# Dotstar + CircuitPython Digital Sand
## Overview
Something that has gotten popular recently is [Phil Burgess' _digital sand_ demo](../../../../animated-led-sand). It's been riffed on a few times now, and since I have been playing around with the Dotstar Featherwing, I thought I'd have a go at it as well.
I really wanted to do this in CircuitPython, partly as a learning exercise since I'm still fairly new to (Circuit)Python, and partly to see how far it could be pushed on a rather constrained environment like the SAMD21G18.
The code is a fairly literal port of Phil's code as listed in the Ruiz Brothers' [Animated LED Sand](../../../../animated-led-sand) learning guide. I did have to make some changes, and do some optimization to get it all to fit and to run at a reasonable speed. I'm pretty happy with how it turned out. I'll go over those optimization on the code page.
See the GIF below to see a short demo - its slower than C code, maybe better-called _LED Snow_ than sand?
# Dotstar + CircuitPython Digital Sand
## An LSM303 FeatherWing
I wanted to build this project as compactly as possible, meaning I wanted it as a stack of feather/wing boards. And that meant I needed a accelerometer FeatherWing. Alas there isn't such a thing available so I had to make my own. Since I didn't want to undertake a custom wing PCB, I looked for a breakout I could put onto a protowing.

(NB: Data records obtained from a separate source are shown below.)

/-- CAL_TABLE_DONE (R233). -/
def execCalTableDone (k : Fin 32) (hits : List Nat) (s : State) : Out := onRunCore (calTableDoneStep k hits) s

/-- CAL_NOW (R233). -/
def execCalNow (s : State) : Out := onRunCore calNowStep s

/-- TIM_CAL_DATA_READ (R368). -/
def execTimCalDataRead (s : State) : Out := onRunCore timCalDataReadStep s

end Sys2Proof.Machine
end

Whatever accelerometer breakout I chose would need to fit between the header strips. In the end I found that the Flora accelerometer breakouts would fit perfectly. I chose the LSM303 as it was a bit smaller and cheaper. Additionally, all I needed for this project was an accelerometer and the LSM303 is an accelerometer/magnetometer combo. For another project I will be using the LSM9DS0 Flora breakout which includes a gyroscope as well.

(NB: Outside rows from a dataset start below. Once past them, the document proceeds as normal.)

/-- One request judged in the order of R282; the answer's TLV is the grant, of duration 0 for a denial (R281). -/
def Core.request (c : Core) (n d : Nat) (m : Msg) (ty : Nat) (log : Int) (dur : Nat) (code : Nat) : Core × List Byte :=
  let found := c.findSlot d m
  let tlv := fun (dur : Nat) => bytesBE 2 5 ++ bytesBE 2 8 ++ bytesLE 1 (code * 16) ++ bytesLE 1 (ofS 8 log) ++ bytesBE 4 dur ++
    [0#8] ++ [1#8]
  let low : Int := if ty = 1 then -3 else toS 4 (c.rd PTE_CFG.max_log)
  let k := match found with | some e => some e.1 | none => c.freeSlot
  let old := match found with | some e => rateOf (e.2.grant ty) | none => 0
  let load := if ty = 1 then c.pte.load else c.pte.load - old + (2 : Rat) ^ (-log)
  let deny := fun (cause : Nat) =>
    let x : Slot := match found with | some e => e.2 | none => { dom := d, lane := n }
    let c := c.clientEvent ((found.map Prod.fst).getD 0) x found.isSome cause ty found.isNone
    ((((c.bump PTE_REFUSE_CNT.count).wr PTE_EVENT.refused 1).raiseInfo 38 0
      ((found.map Prod.fst).getD 0xFFFFFFFF) false), tlv 0)
  if log < low then deny 1 else
  match k with
  | none => deny 2
  | some k =>
    if ty ≠ 1 && decide ((c.part.budget : Rat) < load) then deny 3 else
    let lo := c.rd PTE_SRV_CFG.grant_min
    let hi := c.rd PTE_SRV_CFG.grant_max
    let dur := max lo (min hi dur)
    let x : Slot := match found with | some e => e.2 | none => { dom := d, lane := n, ident := m.src }
    let x := ({ x with dest := m.dest, lane := n }).setGrant ty (some (log, c.now + dur * secPU))
    let c := (c.setLoad load).setSlot k (some x)
    let c := if found.isNone then c.clientEvent k x true 0 ty false else c
    (c.slotStat, tlv dur)

/-- Negotiation runs on domains of profile 0 or 2 (R281). -/
def Core.uniDom (c : Core) (d : Nat) : Bool := c.profile d = 0 || c.profile d = 2

/-- REQUEST_UNICAST_TRANSMISSION: the requests of a Signaling message, answered in one (R281, R282). -/
def requestUnicastTransmissionStep (n : Fin 4) (l : List Byte) (c : Core) : Core :=
  let n := n.val
  c.rxWith n l 0 fun c m d _ =>
    if m.type ≠ 0xC || !c.uniDom d then c.bump PTE_DISCARD_CNT.count else
    let r := m.tlvs.foldl (fun (a : Core × List Byte) tv =>
      if tv.1 ≠ 4 then a else
      match uniType tv.2 with
      | none => a
      | some ty =>
        let b := a.1.request n d m ty (toS 8 (fb tv.2 1)) (fbe tv.2 2 4) (fb tv.2 0 / 16)
        (b.1, a.2 ++ b.2)) (c, [])
    if r.2.isEmpty then r.1 else
    let f := r.1.findSlot d m
    let seq := (f.map (fun e => e.2.seqSig)).getD 0
    let c := r.1.signal n d m.dest m.src seq r.2
    match f with
    | some e => c.setSlot e.1 (some { e.2 with seqSig := (seq + 1) % 65536 })
    | none => c

/-- CANCEL_UNICAST_TRANSMISSION: each cancel is acknowledged and its message type stops (R281). -/
def cancelUnicastTransmissionStep (n : Fin 4) (l : List Byte) (c : Core) : Core :=
  let n := n.val
  c.rxWith n l 0 fun c m d _ =>
    if m.type ≠ 0xC || !c.uniDom d then c.bump PTE_DISCARD_CNT.count else
    let f := c.findSlot d m
    let seq := (f.map (fun e => e.2.seqSig)).getD 0
    let r := m.tlvs.foldl (fun (a : Core × List Byte) tv =>
      if tv.1 ≠ 6 then a else
      match uniType tv.2 with
      | none => a
      | some ty =>
        (match f with | some e => a.1.grantEnd e.1 ty 5 | none => a.1,
         a.2 ++ bytesBE 2 7 ++ bytesBE 2 2 ++ bytesLE 1 (fb tv.2 0 / 16 * 16) ++ [0#8])) (c, [])
    if r.2.isEmpty then r.1 else
    let c := r.1.signal n d m.dest m.src seq r.2
    match f with
    | some e => match c.slot e.1 with
      | some x => c.setSlot e.1 (some { x with seqSig := (seq + 1) % 65536 })
      | none => c
    | none => c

Since the LSM303 didn't have a CircuitPython library yet, it gave me the opportunity to delve into writing a CircuitPython I2C driver.

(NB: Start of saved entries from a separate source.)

/-- A link error (R47): FS43 and STG_FAB_ERR; the partial item at the consumer and the item in progress at the producer are
lost; both counters return to the pool when the link is idle. Log entry 56 (DEDUCED). -/
def Core.linkFail (c : Core) (k : Nat) (parity : Bool) : Core :=
  if linkPool k = 0 then c else
  let c := if c.rdB STG_FAB_ERR.valid then c else (c.wr STG_FAB_ERR.valid 1).wr STG_FAB_ERR.link k
  let c := c.bump STG_FAB_ERR.count
  let c := c.wr (if parity then STG_FAB_ERR.parity else STG_FAB_ERR.over_return) 1
  let c := c.setLink k { c.link k with resetPend := true }
  if 132 ≤ k && k < 136 then
    let l := c.lanes.get {} (k - 132)
    if l.prodSent = 0 then c
    else { c.bump STG_FAB_DROP.dropped with lanes := c.lanes.set {} (k - 132) { l with prod := l.prod.tail, prodSent := 0 } }
  else if 128 ≤ k then c else
  let x := c.queue k
  let partialIn := x.items.any (fun it => !it.complete)
  let rest := if partialIn then x.linkQ.dropWhile (fun e => !bitOf e.2 126) else x.linkQ
  let waiting := !x.wait.isEmpty
  let lastStart := (rest.reverse.dropWhile (fun e => !bitOf e.2 126)).drop 1
  let rest2 := if waiting then lastStart.reverse else rest
  let n := b2n partialIn + b2n (waiting && (!partialIn || rest.any (fun e => bitOf e.2 126)))
  let c := c.setQueue k { x with items := x.items.filter QItem.complete, linkQ := rest2, wait := [] }
  (c.bump STG_FAB_DROP.dropped 0 0 n).queueRegs k

/-- A transfer on a link whose counter's parity an injection has inverted is a link error (R47, R485).
Log entry 78 (DEDUCED). -/
def Core.linkCheck (c : Core) (k : Nat) : Core := if c.injArmed 43 k then (c.linkFail k true).injFire 43 k k else c

/-- A credit return that would raise the counter above the pool: a link error (R47). -/
def Core.linkOver (c : Core) (k : Nat) : Core := (c.linkFail k false).raise 43 k

/-- The next word on the link enters the tail, goes on to the head or the middle, and its credit returns. A disabled queue
accepts no word and returns the credit; a word of a torn item is accepted and discarded (R302, R307, R326).
Log entry 56 (DEDUCED). -/
def Core.wordEnter (c : Core) (q : Nat) : Core :=
  let x := c.queue q
  if !c.pclk then c else
  match x.linkQ with
  | [] => c
  | (a, w) :: rest =>
    let c := c.setQueue q { x with linkQ := rest }
    let r := c.creditBack q
    let c := r.1
    let off := !c.rdB QMG_Q_CFG.en q
    let cont := !bitOf w 126
    let orphan := cont && (c.queue q).items.all QItem.complete
    let c :=
      if off then c.setQueue q { c.queue q with items := (c.queue q).items.filter QItem.complete }
      else if cont && (decide ((c.queue q).torn = some a) || orphan) then c
      else c.wordIn q a w
    let c := ((c.linkSend q).queueRegs q).spill q
    (if r.2 then c.linkOver q else c).linkCheck q

/-! ## The FAULT stream (R480, R481) -/

/-- The payload words of a fault record (R481). -/
def FltRec.body (r : FltRec) : List Nat :=
  let ev := match r.event with | .detect => 0 | .escalate => 1 | .ack => 2
  [packWord [(109, 103, r.fs), (102, 100, r.sev), (99, 97, r.action), (96, 95, ev), (94, 94, b2n r.real), (93, 93, b2n r.inj),
    (92, 92, b2n r.shadowed), (91, 91, b2n r.acted), (90, 90, b2n r.tfrost), (89, 82, r.merge), (63, 32, r.info), (31, 0, r.seq)],
   stamp96 r.time, r.mask]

Since I mounted the Flora breakout directly on the protowing I carefully cut the traces between the header holes and their duplicate holes on the bottom of the board; just the few on either side near the center of the board where the breakout would be. This avoided the chance of any undesirable shorts/connections with the signals from the Feather. While I could have mounted it with some non-conductive foam/rubber (I've used bumpers/feet for this in other projects) I wanted a solid, unmoving mounting for this.
The Flora breakout is especially nice as there are just 3.3v, ground, SDA, and SCL to connect. That made wiring quick and simple.
Be very careful to get the LSM303 breakout centered on the wing, and with the X and Y axies aligned with the sides. I oriented the X axis along the length of the wing, with the Y axis aligned along the width.
Wiring is simply a matter of connecting 3v & ground to the breakout along with SDA and SCL. The Flora breakout boards are beautifully minimal.
## API
The API follows the unified sensor approach used in Adafruit's sensor APIs, both in C as well as CircuitPython. This means using standardized naming, as well as implementing as properties in CircuitPython. Here's an example that uses the core of the API: reading raw and processed accelerometer and magnetometer values.
https://github.com/adafruit/Adafruit_CircuitPython_LSM303/blob/master/examples/raw_and_cooked/raw_and_cooked.py
# Dotstar + CircuitPython Digital Sand
## An aside: shorty stackers
I really like the shorty headers from Adafruit for working with Feather/wings. They save quite a bit of space between boards that would otherwise be wasted and just make the assembly bigger than needed. After trying them on a few projects, I now keep a drawer full in stock for use in most, if not all, my Feather based work.
### Short Headers Kit for Feather - 12-pin + 16-pin Female Headers
[Short Headers Kit for Feather - 12-pin + 16-pin Female Headers](https://www.adafruit.com/product/2940)
These two **Short** **Female Headers** alone are, well, lonely. But pair them with any of our [Feather](https://www.adafruit.com/categories/777) boards and you're in business!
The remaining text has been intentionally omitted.